◆ Exercise directions ◆
Return every line of the listing that includes the string "Refusal".

+++ Stored data +++

/-- A token-merging or beam operation has committed its outputs in the one step of its completion and waits only for other packages'
acknowledgements (R337): nothing of it can be cancelled or abandoned any more. -/
def Op.committed (op : Op) : Bool := op.st == .active && op.off == 1 && (isToken op.instr || isBeam op.instr)

/-- A copy is cancelled (R115, R249, R252): a named barrier with bytes missing becomes broken (R236). -/
def State.cancelCopy (s : State) (o : Nat) (op : Op) : State :=
  let s1 := s.endOp o 4
  match op.shortOf with
  | some a => s1.breakBarrier op.crew a
  | none => s1

/-- SHAPE_CACHE_DROP (R262): the machine may drop any entry at any step. -/
def execShapeCacheDrop (core idx : Nat) (s : State) : Outcome State Fault Refusal :=
  .next (s.modCore core (fun k => { k with shapes := k.shapes.eraseIdx idx }))

/-- RCFENCE completes (R270): the named entries are dropped in the same step. -/
def State.completeRcfence (s : State) (o : Nat) (op : Op) (f : Fields) : State :=
  if !(op.waits.all (s.released op.lanes)) then s else
  match s.crew? op.crew with
  | none => s
  | some cr =>
    (s.modCore cr.core (fun k => { k with shapes := k.shapes.filter (fun e => !(e.1 == op.ctx && (!f.m 0 || e.2.1 == op.av))) })).endOp o 3

/-- HCAN (R249): a copy is cancelled; a token-merging or beam operation is abandoned and completes as cancelled; a PROOT, and
any other engine's operation, completes normally. -/
def execHcan (f : Fields) (s : State) : Outcome State Fault Refusal :=
  s.waved (.hcan f) [] (fun _ _ w =>
    let h := w.handle f.a.toNat
    if h.code ≠ 1 ∧ h.code ≠ 2 then s else
    match s.op? h.op with
    | none => s
    | some op =>
      match op.instr with
      | .cpy _ | .cpyt _ | .cpyg _ => s.cancelCopy h.op op
      | .tkmatch _ | .tkmerge _ | .tkunmerge _ | .tksize _ | .beam _ => if op.committed then s else s.endOp h.op 4
      | _ => s)

end Sys2Proof.Machine
end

+++

◆ Answer below ◆
def execShapeCacheDrop (core idx : Nat) (s : State) : Outcome State Fault Refusal :=
def execHcan (f : Fields) (s : State) : Outcome State Fault Refusal :=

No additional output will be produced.